Oops... I forgot to mention why I asked that.

There is another report that similar problem also happens in SLUB. In there,
synchronize_sched() is called in cache shrinking path with holding the
slab_mutex. I guess that it blocks further kmem_cache creation.

If we uses special single-threaded workqueue, number of kworker would
be limited but kmem_cache creation will be delayed for a long time in
burst memcg creation/destroy scenario.

https://bugzilla.kernel.org/show_bug.cgi?id=172991

Do we need to remove synchronize_sched() in SLUB and find other
solution?

Thanks.
Comment 11 Doug Smythies 2016-10-06 05:04:34 UTC
On 2016.09.30 12:59 Vladimir Davydov wrote:

> Yeah, you're right. We'd better do something about this
> synchronize_sched(). I think moving it out of the slab_mutex and calling
> it once for all caches in memcg_deactivate_kmem_caches() would resolve
> the issue.
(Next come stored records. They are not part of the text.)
-- ==== Sys2Proof/Machine/SlotOps.lean ====
section
/-! DEFINITION. The slot operations that several commands share: what a module that goes down does to its slot's
interfaces (Table TRY-5), power-up and power-down (Tables BRU-2 and BRU-3), removal of power (R234), requests to the
hot-swap controller (R230), the coolant override (R553) and the choice of a TRC's source (R27). -/

namespace Sys2Proof.Machine

/-- The interfaces of a slot whose module is in reset or loses power: ring bypass at once (R19, R20), the I2C segment
disconnected, the reference outputs toward it disabled (R52, Table TRY-5). -/
def TraySlot.isolate (x : TraySlot) : TraySlot := { x with bypass := true, i2c := false, fanout := false }

/-! ## Rails (Tables BRU-1 to BRU-3, ELE-4) -/

/-- The rails of a slot (Table BRU-1). -/
inductive Rail where
  | vaux | v1p8 | vfix | vdd2h | vdd2l | vddq
  | vcore (i : Fin 4)
deriving DecidableEq, Repr

/-- A rail's nominal value in µV (Table BRU-1); that of a VCORE rail at start. -/
def Rail.nominal (r : Rail) : Nat :=
  match r with
  | .vaux => 3300000 | .v1p8 => 1800000 | .vfix => 750000 | .vdd2h => 1050000 | .vdd2l => 900000 | .vddq => 500000
  | .vcore _ => 750000

/-- The level of a rail in µV: its nominal value while it is on (R225), the bank's level for a VCORE rail. -/
def TraySlot.railUv (x : TraySlot) (r : Rail) : Nat :=
  match r with
  | .vaux => if x.vauxEn then r.nominal else 0
  | .v1p8 => if 1 ≤ x.modUp then r.nominal else 0
  | .vfix => if 2 ≤ x.modUp then r.nominal else 0
  | .vdd2h => if 3 ≤ x.modUp then r.nominal else 0
  | .vdd2l => if 4 ≤ x.modUp then r.nominal else 0
  | .vddq => if 5 ≤ x.modUp then r.nominal else 0
  | .vcore i => x.coreUv.getD i 0

/-- The setpoint in µV that a code stands for (Table ELE-4). -/
def setpointUv (code : Nat) : Nat := 500000 + 2500 * code

/-- VCORE_PGi as the module reads it (R714, Table ELE-2): released while island `i` lies within 5 % of the setpoint of the
last applied frame, and toward an unpowered module. -/
def TraySlot.vcorePg (x : TraySlot) (i : Nat) : Bool :=
  let set := setpointUv (x.bankV.getD i 100)
  let now := x.coreUv.getD i 0
  !x.vauxEn || decide (20 * (max now set - min now set) ≤ set)

/-- The bank's island `i` takes code `code` and its rail goes there (R713). -/
def TraySlot.setCore (x : TraySlot) (i code : Nat) : TraySlot :=
  { x with bankV := x.bankV.set i code
           coreUv := if i < x.coreUp then x.coreUv.set i (setpointUv code) else x.coreUv }

/-- The next event of steps 1 to 5 of Table BRU-2: the slot switch, the VAUX phase modules, AUX_EN, the module's five rails
one after another, AUX_PG once all five are good, and only then (R715) the VCORE rails one after another at code 100. -/
def TraySlot.railUp (x : TraySlot) : TraySlot :=
  if !x.switch_ then { x with switch_ := true }
  else if !x.vauxEn then { x with vauxEn := true }
  else if !x.auxEn then { x with auxEn := true }
  else if x.modUp < 5 then { x with modUp := x.modUp + 1 }
  else if !x.auxPg then { x with auxPg := true }
  else if x.coreUp < 4 then { x with coreUp := x.coreUp + 1, coreUv := x.coreUv.set x.coreUp (setpointUv (x.bankV.getD x.coreUp 100)) }
  else x

/-- The next event of steps 2 to 5 of Table BRU-3: the VCORE rails from VCORE3 down to VCORE0, then (R715) AUX_EN, the
module's rails in the opposite order, the VAUX phase modules, the slot switch. -/
def TraySlot.railDown (x : TraySlot) : TraySlot :=
  if 0 < x.coreUp then { x with coreUp := x.coreUp - 1, coreUv := x.coreUv.set (x.coreUp - 1) 0 }
  else if x.auxEn then { x with auxEn := false, auxPg := false }
  else if 0 < x.modUp then { x with modUp := x.modUp - 1, auxPg := false }
  else if x.vauxEn then { x with vauxEn := false }
  else { x with switch_ := false }

/-- `n` events of a power-up. -/
def TraySlot.railsUp (n : Nat) (x : TraySlot) : TraySlot :=
  match n with
  | 0 => x
  | k + 1 => TraySlot.railsUp k x.railUp

/-- `n` events of a power-down. -/
def TraySlot.railsDown (n : Nat) (x : TraySlot) : TraySlot :=
  match n with
  | 0 => x
  | k + 1 => TraySlot.railsDown k x.railDown

/-- The events of a whole power-up, and of a whole power-down. -/
def railEvents : Nat := 13

/-- Every rail of the slot is on and good (Table BRU-2, step 6). -/
def TraySlot.railsGood (x : TraySlot) : Bool :=
  x.switch_ && x.vauxEn && x.auxEn && x.modUp == 5 && x.auxPg && x.coreUp == 4

/-- Every rail off in one step (R234): every phase module disabled, AUX_EN cleared, the slot switch open. -/
def TraySlot.railsOff (x : TraySlot) : TraySlot :=
  { x with switch_ := false, vauxEn := false, auxEn := false, modUp := 0, auxPg := false, coreUp := 0, coreUv := [0, 0, 0, 0] }

/-- The slot with its power gone (R52, R53, R231): buffers released, the TMC's reports of its chip forgotten. -/
def TraySlot.dark (x : TraySlot) : TraySlot :=
  { x.isolate.railsOff with
    modRst := true, perst := true, i2cReady := false, coolantN := false, overridden := false, retained := false
    bankV := [100, 100, 100, 100], lastPhase := 0, lastReady := false, lastBad := false, alert := false
    dem := 0, capRep := 550, urg := 128, reported := false, ackRep := 0 }

/-- Slot `n` is enabled by the tray image in use (R15). -/
def Tray.slotEnabled (t : Tray) (n : Nat) : Bool := t.haveImage && t.image.enable.getD n true

/-- Slot `n` may be powered: occupied, enabled (R15), the busbar at or above 44 V (Table ELE-6). -/
def Tray.mayPower (t : Tray) (n : Nat) : Bool :=
  (t.slot n).occupied && t.slotEnabled n && decide (44000 ≤ t.busMv)

/-- A power request reaches the hot-swap controller (R230): it replaces a pending one; one whose target is the state
already reached, with no sequence running, is dropped (R231). -/
def TraySlot.request (x : TraySlot) (on : Bool) : TraySlot :=
  match x.seq with
  | .poweringUp => { x with pendReq := some on }
  | .poweringDown => { x with pendReq := some on }
  | .on => { x with pendReq := if on then none else some false }
  | .off => { x with pendReq := if on then some true else none }
  | .inhibited => { x with pendReq := if on then some true else none }

/-- The controller accepts a power-up of slot `n` (Table BRU-2, step 1): the slot switch closes, and COOLANT_STOP_N follows
the gate once the slot is powered. The slot is in a power sequence from now on, so the active TMC sets the threshold (R41). -/
def Tray.beginPowerUp (t : Tray) (n : Nat) : Tray :=
  (t.onSlot n (fun x => { x.railsOff.railUp with seq := .poweringUp, pendReq := none, coolantN := t.stop })).setThreshold

/-- The controller starts a power-down of slot `n` (Table BRU-3, step 1): MOD_RST_N and PERST_N asserted, the ring
bypassed. The rails follow by `TraySlot.railDown`. -/
def Tray.beginPowerDown (t : Tray) (n : Nat) : Tray :=
  t.onSlot n (fun x => { x.isolate with seq := .poweringDown, modRst := true, perst := true, i2cReady := false })

/-- Slot `n`'s power is removed in one step (R234): the pending request is discarded, the threshold follows (R46), and
a later power-up waits 200 ms (R233). -/
def State.removePower (s : State) (n : Nat) : State :=
  let wasPowered := (s.tray.slot n).counted
  let s := s.onChip n Chip.unpowered
  s.onTray (fun t => ((t.onSlot n (fun x =>
    { x.dark with
      seq := if wasPowered then .inhibited else x.seq
      pendReq := none, offHeld := false, resetHeld := false, wantOn := false })).setThreshold))

/-- Every powered slot's VCORE rails are held at 0.60 V, code 40 (R553, R721). Without an active TMC nobody
overrides. -/
def Tray.overrideCores (t : Tray) : Tray :=
  if t.tmcActs then
    (List.range 8).foldl (fun t n =>
      if (t.slot n).counted then
        t.onSlot n (fun x => { (List.range 4).foldl (fun y i => y.setCore i 40) x with overridden := true })
      else t) t
  else t

/-- A flow sensor counts for the gate (R42, Table SVC-7): present, voting and not prepared. -/
def FlowSensor.counts (x : FlowSensor) : Bool := x.present && x.voting && !x.prepared

/-! ## Reference cards (R26 to R30) -/

/-- The order of R27: 0 its own facility input, 1 the partner's outputs, 2 its own oscillator. -/
def TrcSource.rank (x : TrcSource) : Nat := match x with | .facility => 0 | .partner => 1 | .own => 2

/-- TRC `x`'s outputs are driven. -/
def Tray.trcDrives (t : Tray) (x : Side) : Bool := (t.trc x).present && (t.trc x).enabled

/-- The reference and PPS line `x` of slot `n` is driven (R26, Table TRY-5): TRC A drives REFA and PPSA, TRC B REFB and PPSB,
through the slot's fan-out outputs. -/
def Tray.lineDriven (t : Tray) (n : Nat) (x : Side) : Bool := t.trcDrives x && (t.slot n).fanout

/-- What a tray event does to the chips through the reference lines (R26, R59, R127, R705): the chips whose line has gone dead find its
loss, those that a line reaches again see its edges. `s` is the state before the event, `u` the one after it. -/
def State.followLines (s u : State) : State :=
  [Side.a, Side.b].foldl (fun (u : State) x =>
    (List.range 8).foldl (fun (v : State) n =>
      let on := u.tray.lineDriven n x
      if s.tray.lineDriven n x != on && (v.chip n).running then v.onChip n (fun c => c.setLine x on) else v) u) u

/-- The source that R27 gives TRC `x`: with no facility input at either card, B follows A and A free-runs. -/
def Tray.bestSource (t : Tray) (x : Side) : TrcSource :=
  let partner := t.trc x.other
  if (t.trc x).facility then .facility
  else if t.trcDrives x.other && (partner.facility || x == .b) then .partner
  else .own

/-- TRC `x` takes the source of R27, `ps` picoseconds from its output phase. Its outputs never step: the difference is
slewed away (R29). A card that free-runs follows nothing, and one whose outputs are disabled has none to slew. -/
def Tray.takeSource (t : Tray) (x : Side) (ps : Int) : Tray :=
  let best := t.bestSource x
  if best = (t.trc x).source then t
  else t.setTrc x { t.trc x with source := best, phase := if best = .own || !(t.trc x).enabled then 0 else ps }

/-- One picosecond nearer to the source (R29): at every 100th epoch boundary, which is 10 ns per second. -/
def Trc.slew (x : Trc) : Trc := { x with phase := if 0 < x.phase then x.phase - 1 else if x.phase < 0 then x.phase + 1 else 0 }

/-! ## Standing conditions of the active TMC (R48, R56, R57) -/

/-- F-TRY-09 while the lamp board is absent and F-TRY-13 of every slot that holds a module and is disabled by the image in use
(R48, R56): raised when not in force yet, as often as the active TMC comes to look. -/
def Tray.noteStanding (t : Tray) : Tray :=
  if t.role.isSome then
    let t1 := t.faultIf (!t.lampBoard && !t.faulty .try_ 9 noInstance) .try_ 9 noInstance
    (List.range 8).foldl (fun t n =>
      if (t.slot n).occupied && t.haveImage && !t.slotEnabled n then t.faultIf (!t.faulty .try_ 13 n) .try_ 13 n
      else t.clearFault .try_ 13 n) t1
  else t

end Sys2Proof.Machine
end

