-- ==== Sys2Proof/Machine/Lamps.lean ====
section
/-! DEFINITION. The lamp board (R669 to R674, Table SVC-5): the patterns that the active TMC drives, the diagnosis of the
lamp elements, the poll of the chips and MOD_ALERT_N (R703). -/

namespace Sys2Proof.Machine

/-! ## Patterns (Table SVC-5) -/

/-- A phase module of slot `x`'s bank is missing: failed, absent or disabled. -/
def TraySlot.phaseMissing (x : TraySlot) : Bool := x.phases.any (fun b => !b) || x.shifted.any (fun b => b)

/-- The row of Table SVC-5 that slot `n`'s lamp shows: the first whose condition holds. -/
def Tray.slotPattern (t : Tray) (n : Nat) : Nat :=
  let x := t.slot n
  let started := x.seq == .on && !x.modRst
  if t.prepared == some (1, n) && t.prepReady then 1
  else if t.faulty .try_ 4 n || t.faulty .try_ 13 n || t.faulty .bru 5 n || x.lastPhase == 14 || x.lastPhase == 15 then 2
  else if x.seq == .poweringUp || x.seq == .poweringDown || (started && !x.lastReady) then 3
  else if started && x.lastReady && (x.lastBad || x.phaseMissing) then 4
  else if started && x.lastReady then 5
  else 6

/-- The locate lamp: 1 blinking, 2 steady, 0 off. -/
def Tray.locateNow (t : Tray) : Nat :=
  match t.prepared with
  | some (typ, _) => if typ ≠ 1 then 1 else if t.locate then 2 else 0
  | none => if t.locate then 2 else 0

/-- Redundancy is lost: F-SVC-07, a TRC, NVM card or flow sensor out, or the ring in half-chains. -/
def Tray.redundancyLost (t : Tray) : Bool :=
  t.faulty .svc 7 0 || t.faulty .svc 7 1 || !(t.trcDrives .a) || !(t.trcDrives .b) || !t.nvmA.present || !t.nvmB.present ||
  t.nvmA.prepared || t.nvmB.prepared || !t.flowA.counts || !t.flowB.counts || t.ring.half

/-- The tray status lamp: 1 amber, 2 green blinking, 3 green. -/
def Tray.statusNow (t : Tray) : Nat :=
  if [2, 3, 7, 10, 11].any (fun n => t.faulty .try_ n noInstance) then 1 else if t.redundancyLost then 2 else 3

/-- Element `e` is commanded lit, steady or blinking. -/
def Tray.wantsLit (t : Tray) (e : Nat) : Bool :=
  if e < 16 then
    let p := (t.slot (e / 2)).lamp
    if e % 2 = 0 then p == 3 || p == 4 || p == 5 else p == 1 || p == 2 || p == 4
  else if e = 16 then t.locatePat != 0
  else if e = 17 then t.trayPat == 2 || t.trayPat == 3
  else t.trayPat == 1

/-- An element commanded lit, or fully off: then it is UNPROVEN (R672). -/
def Lamp.command (x : Lamp) (lit : Bool) : Lamp :=
  if lit = x.lit then x else { x with lit := lit, status := if lit then x.status else .unproven, prev := none }

/-- The active TMC drives every pattern. -/
def Tray.drivePatterns (t : Tray) : Tray :=
  let t1 := { t with
    slots := t.slots.updateMany (fun _ => {}) (List.range 8) (fun n x => { x with lamp := t.slotPattern n })
    locatePat := t.locateNow, trayPat := t.statusNow }
  if t.lampBoard then
    { t1 with lamps := t1.lamps.updateMany (fun _ => {}) (List.range 19) (fun e x => x.command (t1.wantsLit e)) }
  else t1

/-! ## Diagnosis (R670 to R674, Table ELE-7) -/

/-- The set current of element `e`, in µA. -/
def setCurrent (e : Nat) : Nat := if e = 16 then 8000 else 10000

/-- The diagnosis of one on-time (R670). -/
def diagnosisOf (x : LampSense) (e : Nat) : LampStatus :=
  if x.ua * 2 < setCurrent e then .open_ else if x.mv < 500 then .short_ else .ok

/-- The status of element `e` becomes `d`: F-SVC-04 when it becomes OPEN; F-SVC-05 when it becomes SHORT, and it is driven
no more (R673). -/
def Tray.setLamp (t : Tray) (e : Nat) (x : Lamp) (d : LampStatus) : Tray :=
  let new := x.status != d
  let t1 := { t with lamps := t.lamps.set e { x with status := d, driven := x.driven && d != LampStatus.short_ } }
  (t1.faultIf (new && d == LampStatus.open_) .svc 4 e).faultIf (new && d == LampStatus.short_) .svc 5 e

/-- Element `e` is diagnosed on one on-time: two diagnoses in a row that agree change its status (R670). -/
def Tray.diagnose (t : Tray) (e : Nat) (sense : LampSense) : Tray :=
  let x := t.lamps.get {} e
  let d := diagnosisOf sense e
  let x1 := { x with last := d, prev := some d }
  if x.prev = some d then t.setLamp e x1 d else { t with lamps := t.lamps.set e x1 }

/-- Element `e` has on-times: the board is there, it is commanded lit and driven. -/
def Tray.shines (t : Tray) (e : Nat) : Bool :=
  let x := t.lamps.get {} e
  t.lampBoard && x.lit && x.driven

/-- LAMP_DIAGNOSIS (R670): the end of an on-time of `us` µs of element `e`, which LAMP_LEVEL × 20 µs bounds. -/
def execLampDiagnosis (e : LampId) (sense : LampSense) (us : Nat) (s : State) : Out :=
  occurs (s.tray.shines e && decide (40 ≤ us) && decide (us ≤ s.tray.lampLevel * 20)) s (s.onTray (fun t => t.diagnose e sense))

/-- PROOF_PULSE (R671): a lit element that had no on-time of 40 µs in the last 2 s, which the duty of LAMP_LEVEL gives
below 2 % only, is diagnosed on one 40 µs pulse, at lamp-driver time `ms`, which is e × 100 ms modulo 2 s. -/
def execProofPulse (e : LampId) (sense : LampSense) (ms : Nat) (s : State) : Out :=
  occurs (s.tray.shines e && decide (s.tray.lampLevel * 20 < 40) && decide (ms % 2000 = 100 * e.val)) s (s.onTray (fun t => t.diagnose e sense))

/-- LAMP_TEST lights element `e` for 500 ms, driven whatever it was: many on-times, so its diagnosis becomes its status;
then its pattern resumes (R672 to R674). -/
def Tray.testLamp (t : Tray) (e : Nat) (sense : LampSense) : Tray :=
  let x := t.lamps.get {} e
  let d := diagnosisOf sense e
  let t1 := t.setLamp e { x with last := d, prev := some d, driven := true } d
  { t1 with lamps := t1.lamps.update {} e (fun y => if y.lit then y else { y with status := .unproven, prev := none }) }

/-! ## The poll of the chips (R669) and MOD_ALERT_N (R703) -/

/-- What the active TMC reads of chip `c` over the management I2C: PHASE, READY, a region RETIRED or ISOLATED, the level of
MOD_ALERT_N. -/
def TraySlot.readChip (x : TraySlot) (c : Chip) : TraySlot :=
  { x with
    lastPhase := c.bru.phase.code, lastReady := c.bru.ready, lastPower := c.powerStatus, alert := c.alert
    lastBad := allRegions.any (fun r => (c.region r).status == .retired || (c.region r).status == .isolated) }

/-- The TMC can read the chip of slot `n`: its segment is connected and the chip answers (R702, Table TRY-5). -/
def State.readable (s : State) (n : Nat) : Bool := (s.tray.slot n).i2c && (s.chip n).running

/-- LAMP_POLL (R669): once a second the active TMC reads every powered chip and drives the patterns. -/
def execLampPoll (s : State) : Out :=
  let t := (List.range 8).foldl (fun (t : Tray) n =>
    if s.readable n then t.onSlot n (fun x => x.readChip (s.chip n)) else t) s.tray
  occurs s.tray.role.isSome s { s with tray := t.drivePatterns }

/-- MOD_ALERT (R703): MOD_ALERT_N of slot `n` has fallen; the active TMC reads BRU.STATUS and PWR.STATUS. -/
def execModAlert (n : SlotId) (s : State) : Out :=
  let c := s.chip n
  occurs (s.tray.role.isSome && s.readable n && c.alert && !(s.tray.slot n).alert) s
    (s.onTray (fun t => t.onSlot n (fun x => { x with
      alert := true, lastPhase := c.bru.phase.code, lastReady := c.bru.ready, lastPower := c.powerStatus })))

end Sys2Proof.Machine
end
I'll post the patches tomorrow.

Would someone please be kind enough to send me the patch set?

I didn't get them, and would like to test them.
I have searched and searched and did manage to find:
"[PATCH 2/2] slub: move synchronize_sched out of slab_mutex on shrink"
And a thread about a patch 1 of 2:
"Re: [PATCH 1/2] mm: memcontrol: use special workqueue for creating per-memcg caches"
Where I see me as "reported by", but I guess "reported by" people don't get the e-mails.
I haven't found PATCH 0/2, nor do I know if what I did find is current.

... Doug
Comment 12 Joonsoo Kim 2016-10-06 06:35:21 UTC
On Wed, Oct 05, 2016 at 10:04:27PM -0700, Doug Smythies wrote:
> On 2016.09.30 12:59 Vladimir Davydov wrote:
> 
> > Yeah, you're right. We'd better do something about this
> > synchronize_sched(). I think moving it out of the slab_mutex and calling
> > it once for all caches in memcg_deactivate_kmem_caches() would resolve
> > the issue. I'll post the patches tomorrow.
> 
> Would someone please be kind enough to send me the patch set?
> 
> I didn't get them, and would like to test them.
> I have searched and searched and did manage to find:
> "[PATCH 2/2] slub: move synchronize_sched out of slab_mutex on shrink"
> And a thread about a patch 1 of 2:
> "Re: [PATCH 1/2] mm: memcontrol: use special workqueue for creating per-memcg
> caches"
> Where I see me as "reported by", but I guess "reported by" people don't get
> the e-mails.
> I haven't found PATCH 0/2, nor do I know if what I did find is current.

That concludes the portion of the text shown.